[Start of section]

-- ==== Sys2Proof/Laws/Step.lean ====
section
/-! SUPPORT. What one step can do, said once: the equations of `step` by what stands at the command port, and what each
command can answer (41_sponge_commands.md R68, 70_reset_and_hazards.md R105). -/

namespace Sys2Proof.Machine

/-- The state with the head of the host's events taken. -/
theorem step_idle (s : State) (h : s.host = []) : step s = .next s := by
  simp [step, takeEvent, h]

theorem step_command (s : State) (cmd : Cmd) (data : Lane) (rest : List HostEvent) (h : s.host = .command cmd data :: rest) :
    step s = transact cmd data { s with host := rest } := by
  simp [step, takeEvent, h]

theorem step_hardReset (s : State) (rest : List HostEvent) (h : s.host = .hardReset :: rest) :
    step s = .next (hardwareReset { s with host := rest }) := by
  simp [step, takeEvent, h]

theorem step_overlapped (s : State) (cmd : Cmd) (data : Lane) (rest : List HostEvent)
    (h : s.host = .overlapped cmd data :: rest) : step s = .refused .hostOverlap := by
  simp [step, takeEvent, h]

theorem transact_ok (cmd : Cmd) (data : Lane) (i : Instr) (s : State) (h : decode cmd data = .ok i) :
    transact cmd data s = exec i s := by
  simp [transact, h]

theorem transact_error (cmd : Cmd) (data : Lane) (e : DecodeError) (s : State) (h : decode cmd data = .error e) :
    transact cmd data s = .next (reject .illegalCmd s) := by
  simp [transact, h]

/-! ### When each command is accepted, and when it is rejected (60_exceptions.md R85) -/

theorem exec_reset (s : State) : exec .reset s = .next (respond 0 (clearEngine s)) := rfl

theorem exec_absorb (n : BitVec 4) (data : Lane) (s : State) (hn : n.toNat ≤ 8) (hp : s.phase = .absorbing) :
    exec (.absorb n data) s = .next (respond 0 (absorbBytes (dataBytes n.toNat data) s)) := by
  simp [exec, execAbsorb, hn, hp]

theorem exec_absorb_finalized (n : BitVec 4) (data : Lane) (s : State) (hn : n.toNat ≤ 8) (hp : s.phase = .finalized) :
    exec (.absorb n data) s = .next (reject .usageError s) := by
  simp [exec, execAbsorb, hn, hp]

theorem exec_absorb_illegal (n : BitVec 4) (data : Lane) (s : State) (hn : ¬ n.toNat ≤ 8) :
    exec (.absorb n data) s = .next (reject .illegalCmd s) := by
  simp [exec, execAbsorb, hn]

theorem exec_finalize (s : State) (hp : s.phase = .absorbing) : exec .finalize s = .next (respond 0 (finishMessage s)) := by
  simp [exec, execFinalize, hp]

theorem exec_finalize_finalized (s : State) (hp : s.phase = .finalized) :
    exec .finalize s = .next (reject .usageError s) := by
  simp [exec, execFinalize, hp]

theorem exec_readDigest (w : BitVec 4) (s : State) (hw : w.toNat ≤ 3) (hp : s.phase = .finalized) :
    exec (.readDigest w) s = .next (respond (digestWord s.lanes w) s) := by
  simp [exec, execReadDigest, hw, hp]

theorem exec_readDigest_absorbing (w : BitVec 4) (s : State) (hw : w.toNat ≤ 3) (hp : s.phase = .absorbing) :
    exec (.readDigest w) s = .next (reject .noDigest s) := by
  simp [exec, execReadDigest, hw, hp]

theorem exec_readDigest_illegal (w : BitVec 4) (s : State) (hw : ¬ w.toNat ≤ 3) :
    exec (.readDigest w) s = .next (reject .illegalCmd s) := by
  simp [exec, execReadDigest, hw]

theorem exec_readStatus (s : State) : exec .readStatus s = .next (respond ((statusWord s).setWidth 64) s) := rfl

/-- Everything a command can answer: it is rejected, or it is accepted with one of the five effects. -/
theorem exec_cases (i : Instr) (s t : State) (h : exec i s = .next t) :
    (∃ c, c ≠ .ok ∧ t = reject c s) ∨
    (i = .reset ∧ t = respond 0 (clearEngine s)) ∨
    (∃ n data, i = .absorb n data ∧ n.toNat ≤ 8 ∧ s.phase = .absorbing ∧
      t = respond 0 (absorbBytes (dataBytes n.toNat data) s)) ∨
    (i = .finalize ∧ s.phase = .absorbing ∧ t = respond 0 (finishMessage s)) ∨
    (∃ w, i = .readDigest w ∧ w.toNat ≤ 3 ∧ s.phase = .finalized ∧ t = respond (digestWord s.lanes w) s) ∨
    (i = .readStatus ∧ t = respond ((statusWord s).setWidth 64) s) := by
  cases i with
  | reset => cases h; exact .inr (.inl ⟨rfl, rfl⟩)
  | absorb n data =>
    simp only [exec, execAbsorb] at h
    split at h
    · split at h <;> cases h
      · exact .inr (.inr (.inl ⟨n, data, rfl, ‹_›, ‹_›, rfl⟩))
      · exact .inl ⟨_, by decide, rfl⟩
    · cases h; exact .inl ⟨_, by decide, rfl⟩
  | finalize =>
    simp only [exec, execFinalize] at h
    split at h <;> cases h
    · exact .inr (.inr (.inr (.inl ⟨rfl, ‹_›, rfl⟩)))
    · exact .inl ⟨_, by decide, rfl⟩
  | readDigest w =>
    simp only [exec, execReadDigest] at h
    split at h
    · split at h <;> cases h
      · exact .inl ⟨_, by decide, rfl⟩
      · exact .inr (.inr (.inr (.inr (.inl ⟨w, rfl, ‹_›, ‹_›, rfl⟩))))
    · cases h; exact .inl ⟨_, by decide, rfl⟩
  | readStatus => cases h; exact .inr (.inr (.inr (.inr (.inr ⟨rfl, rfl⟩))))

/-- Everything a step can do. -/
theorem step_cases (s t : State) (h : step s = .next t) :
    (s.host = [] ∧ t = s) ∨
    (∃ rest, s.host = .hardReset :: rest ∧ t = hardwareReset { s with host := rest }) ∨
    (∃ cmd data rest e, s.host = .command cmd data :: rest ∧ decode cmd data = .error e ∧
      t = reject .illegalCmd { s with host := rest }) ∨
    (∃ cmd data rest i, s.host = .command cmd data :: rest ∧ decode cmd data = .ok i ∧
      exec i { s with host := rest } = .next t) := by
  rcases hh : s.host with _ | ⟨e, rest⟩
  · rw [step_idle s hh] at h; cases h; exact .inl ⟨rfl, rfl⟩
  · cases e with
    | command cmd data =>
      rw [step_command s cmd data rest hh] at h
      cases hd : decode cmd data with
      | ok i => rw [transact_ok _ _ _ _ hd] at h; exact .inr (.inr (.inr ⟨cmd, data, rest, i, rfl, hd, h⟩))
      | error e =>
        rw [transact_error _ _ _ _ hd] at h; cases h
        exact .inr (.inr (.inl ⟨cmd, data, rest, e, rfl, hd, rfl⟩))
    | hardReset => rw [step_hardReset s rest hh] at h; cases h; exact .inr (.inl ⟨rest, rfl, rfl⟩)
    | overlapped cmd data => rw [step_overlapped s cmd data rest hh] at h; cases h

end Sys2Proof.Machine
end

[End of section]

▶ _Required action_
Could you return all lines from the records that include the word "accepted"?

▶ _Written response_
/-! ### When each command is accepted, and when it is rejected (60_exceptions.md R85) -/
/-- Everything a command can answer: it is rejected, or it is accepted with one of the five effects. -/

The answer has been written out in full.